Task prompt » Using the listing that follows, filter out every line lacking the string "update" and return the rest.
——————
-- ==== Sys2Proof/Laws/State.lean ====
section
/-!
SUPPORT. The updates of the state, field by field: an update changes its own field and leaves every other one.  Each lemma is a
simplification rule, so that no proof unfolds a record update.
-/

namespace Sys2Proof.Machine

/-! ## `State.wr` -/

@[simp] theorem State.wr_pending (s : State) (f : FRef) (v : Nat) : (s.wr f v).pending = s.pending := rfl
@[simp] theorem State.wr_now (s : State) (f : FRef) (v : Nat) : (s.wr f v).now = s.now := rfl
@[simp] theorem State.wr_fresh (s : State) (f : FRef) (v : Nat) : (s.wr f v).fresh = s.fresh := rfl
@[simp] theorem State.wr_locked (s : State) (f : FRef) (v : Nat) : (s.wr f v).locked = s.locked := rfl
@[simp] theorem State.wr_captured (s : State) (f : FRef) (v : Nat) : (s.wr f v).captured = s.captured := rfl
@[simp] theorem State.wr_staged (s : State) (f : FRef) (v : Nat) : (s.wr f v).staged = s.staged := rfl
@[simp] theorem State.wr_shadow (s : State) (f : FRef) (v : Nat) : (s.wr f v).shadow = s.shadow := rfl
@[simp] theorem State.wr_events (s : State) (f : FRef) (v : Nat) : (s.wr f v).events = s.events := rfl
@[simp] theorem State.wr_modes (s : State) (f : FRef) (v : Nat) : (s.wr f v).modes = s.modes := rfl
@[simp] theorem State.wr_heldCtrl (s : State) (f : FRef) (v : Nat) : (s.wr f v).heldCtrl = s.heldCtrl := rfl
@[simp] theorem State.wr_sysReported (s : State) (f : FRef) (v : Nat) : (s.wr f v).sysReported = s.sysReported := rfl
@[simp] theorem State.wr_sent (s : State) (f : FRef) (v : Nat) : (s.wr f v).sent = s.sent := rfl
@[simp] theorem State.wr_host (s : State) (f : FRef) (v : Nat) : (s.wr f v).host = s.host := rfl
@[simp] theorem State.wr_hostMarks (s : State) (f : FRef) (v : Nat) : (s.wr f v).hostMarks = s.hostMarks := rfl
@[simp] theorem State.wr_dram (s : State) (f : FRef) (v : Nat) : (s.wr f v).dram = s.dram := rfl
@[simp] theorem State.wr_dramPoison (s : State) (f : FRef) (v : Nat) : (s.wr f v).dramPoison = s.dramPoison := rfl
@[simp] theorem State.wr_dramErr (s : State) (f : FRef) (v : Nat) : (s.wr f v).dramErr = s.dramErr := rfl
@[simp] theorem State.wr_ceRows (s : State) (f : FRef) (v : Nat) : (s.wr f v).ceRows = s.ceRows := rfl
@[simp] theorem State.wr_retired (s : State) (f : FRef) (v : Nat) : (s.wr f v).retired = s.retired := rfl
@[simp] theorem State.wr_remaps (s : State) (f : FRef) (v : Nat) : (s.wr f v).remaps = s.remaps := rfl
@[simp] theorem State.wr_memLog (s : State) (f : FRef) (v : Nat) : (s.wr f v).memLog = s.memLog := rfl
@[simp] theorem State.wr_mem (s : State) (f : FRef) (v : Nat) : (s.wr f v).mem = s.mem := rfl
@[simp] theorem State.wr_tallies (s : State) (f : FRef) (v : Nat) : (s.wr f v).tallies = s.tallies := rfl
@[simp] theorem State.wr_rings (s : State) (f : FRef) (v : Nat) : (s.wr f v).rings = s.rings := rfl
@[simp] theorem State.wr_pkEpoch (s : State) (f : FRef) (v : Nat) : (s.wr f v).pkEpoch = s.pkEpoch := rfl
@[simp] theorem State.wr_arbRing (s : State) (f : FRef) (v : Nat) : (s.wr f v).arbRing = s.arbRing := rfl
@[simp] theorem State.wr_arbLeft (s : State) (f : FRef) (v : Nat) : (s.wr f v).arbLeft = s.arbLeft := rfl
@[simp] theorem State.wr_drains (s : State) (f : FRef) (v : Nat) : (s.wr f v).drains = s.drains := rfl
@[simp] theorem State.wr_holdings (s : State) (f : FRef) (v : Nat) : (s.wr f v).holdings = s.holdings := rfl
@[simp] theorem State.wr_ctxs (s : State) (f : FRef) (v : Nat) : (s.wr f v).ctxs = s.ctxs := rfl
@[simp] theorem State.wr_globalLine (s : State) (f : FRef) (v : Nat) : (s.wr f v).globalLine = s.globalLine := rfl
@[simp] theorem State.wr_handles (s : State) (f : FRef) (v : Nat) : (s.wr f v).handles = s.handles := rfl
@[simp] theorem State.wr_baleJobs (s : State) (f : FRef) (v : Nat) : (s.wr f v).baleJobs = s.baleJobs := rfl
@[simp] theorem State.wr_holders (s : State) (f : FRef) (v : Nat) : (s.wr f v).holders = s.holders := rfl
@[simp] theorem State.wr_gangs (s : State) (f : FRef) (v : Nat) : (s.wr f v).gangs = s.gangs := rfl
@[simp] theorem State.wr_nmap (s : State) (f : FRef) (v : Nat) : (s.wr f v).nmap = s.nmap := rfl
@[simp] theorem State.wr_nmapBad (s : State) (f : FRef) (v : Nat) : (s.wr f v).nmapBad = s.nmapBad := rfl
@[simp] theorem State.wr_ncal (s : State) (f : FRef) (v : Nat) : (s.wr f v).ncal = s.ncal := rfl
@[simp] theorem State.wr_ncalBad (s : State) (f : FRef) (v : Nat) : (s.wr f v).ncalBad = s.ncalBad := rfl
@[simp] theorem State.wr_thresh (s : State) (f : FRef) (v : Nat) : (s.wr f v).thresh = s.thresh := rfl
@[simp] theorem State.wr_threshBad (s : State) (f : FRef) (v : Nat) : (s.wr f v).threshBad = s.threshBad := rfl
@[simp] theorem State.wr_levels (s : State) (f : FRef) (v : Nat) : (s.wr f v).levels = s.levels := rfl
@[simp] theorem State.wr_levelsBad (s : State) (f : FRef) (v : Nat) : (s.wr f v).levelsBad = s.levelsBad := rfl
@[simp] theorem State.wr_tableChanges (s : State) (f : FRef) (v : Nat) : (s.wr f v).tableChanges = s.tableChanges := rfl
@[simp] theorem State.wr_dueChanges (s : State) (f : FRef) (v : Nat) : (s.wr f v).dueChanges = s.dueChanges := rfl
@[simp] theorem State.wr_slices (s : State) (f : FRef) (v : Nat) : (s.wr f v).slices = s.slices := rfl
@[simp] theorem State.wr_rotNext (s : State) (f : FRef) (v : Nat) : (s.wr f v).rotNext = s.rotNext := rfl
@[simp] theorem State.wr_rowCache (s : State) (f : FRef) (v : Nat) : (s.wr f v).rowCache = s.rowCache := rfl
@[simp] theorem State.wr_rotAt (s : State) (f : FRef) (v : Nat) : (s.wr f v).rotAt = s.rotAt := rfl
@[simp] theorem State.wr_lanes (s : State) (f : FRef) (v : Nat) : (s.wr f v).lanes = s.lanes := rfl
@[simp] theorem State.wr_trainPks (s : State) (f : FRef) (v : Nat) : (s.wr f v).trainPks = s.trainPks := rfl
@[simp] theorem State.wr_latPks (s : State) (f : FRef) (v : Nat) : (s.wr f v).latPks = s.latPks := rfl
@[simp] theorem State.wr_heads (s : State) (f : FRef) (v : Nat) : (s.wr f v).heads = s.heads := rfl
@[simp] theorem State.wr_encs (s : State) (f : FRef) (v : Nat) : (s.wr f v).encs = s.encs := rfl
@[simp] theorem State.wr_syns (s : State) (f : FRef) (v : Nat) : (s.wr f v).syns = s.syns := rfl
@[simp] theorem State.wr_cmps (s : State) (f : FRef) (v : Nat) : (s.wr f v).cmps = s.cmps := rfl
@[simp] theorem State.wr_latches (s : State) (f : FRef) (v : Nat) : (s.wr f v).latches = s.latches := rfl
@[simp] theorem State.wr_divs (s : State) (f : FRef) (v : Nat) : (s.wr f v).divs = s.divs := rfl
@[simp] theorem State.wr_tbs (s : State) (f : FRef) (v : Nat) : (s.wr f v).tbs = s.tbs := rfl
@[simp] theorem State.wr_ptp (s : State) (f : FRef) (v : Nat) : (s.wr f v).ptp = s.ptp := rfl
@[simp] theorem State.wr_axes (s : State) (f : FRef) (v : Nat) : (s.wr f v).axes = s.axes := rfl
@[simp] theorem State.wr_pulses (s : State) (f : FRef) (v : Nat) : (s.wr f v).pulses = s.pulses := rfl
@[simp] theorem State.wr_ownCrcs (s : State) (f : FRef) (v : Nat) : (s.wr f v).ownCrcs = s.ownCrcs := rfl
@[simp] theorem State.wr_peerCrcs (s : State) (f : FRef) (v : Nat) : (s.wr f v).peerCrcs = s.peerCrcs := rfl
@[simp] theorem State.wr_check (s : State) (f : FRef) (v : Nat) : (s.wr f v).check = s.check := rfl
@[simp] theorem State.wr_compareFrom (s : State) (f : FRef) (v : Nat) : (s.wr f v).compareFrom = s.compareFrom := rfl
@[simp] theorem State.wr_tokens (s : State) (f : FRef) (v : Nat) : (s.wr f v).tokens = s.tokens := rfl
@[simp] theorem State.wr_ticks (s : State) (f : FRef) (v : Nat) : (s.wr f v).ticks = s.ticks := rfl
@[simp] theorem State.wr_yk (s : State) (f : FRef) (v : Nat) : (s.wr f v).yk = s.yk := rfl
@[simp] theorem State.wr_gl (s : State) (f : FRef) (v : Nat) : (s.wr f v).gl = s.gl := rfl
@[simp] theorem State.wr_hlth (s : State) (f : FRef) (v : Nat) : (s.wr f v).hlth = s.hlth := rfl
@[simp] theorem State.wr_sec (s : State) (f : FRef) (v : Nat) : (s.wr f v).sec = s.sec := rfl
@[simp] theorem State.wr_nor (s : State) (f : FRef) (v : Nat) : (s.wr f v).nor = s.nor := rfl
@[simp] theorem State.wr_sysr (s : State) (f : FRef) (v : Nat) : (s.wr f v).sysr = s.sysr := rfl
@[simp] theorem State.wr_heldCmds (s : State) (f : FRef) (v : Nat) : (s.wr f v).heldCmds = s.heldCmds := rfl
@[simp] theorem State.wr_cams (s : State) (f : FRef) (v : Nat) : (s.wr f v).cams = s.cams := rfl
@[simp] theorem State.wr_insp (s : State) (f : FRef) (v : Nat) : (s.wr f v).insp = s.insp := rfl
@[simp] theorem State.wr_cal (s : State) (f : FRef) (v : Nat) : (s.wr f v).cal = s.cal := rfl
——————
Result of the exercise »
SUPPORT. The updates of the state, field by field: an update changes its own field and leaves every other one.  Each lemma is a
simplification rule, so that no proof unfolds a record update.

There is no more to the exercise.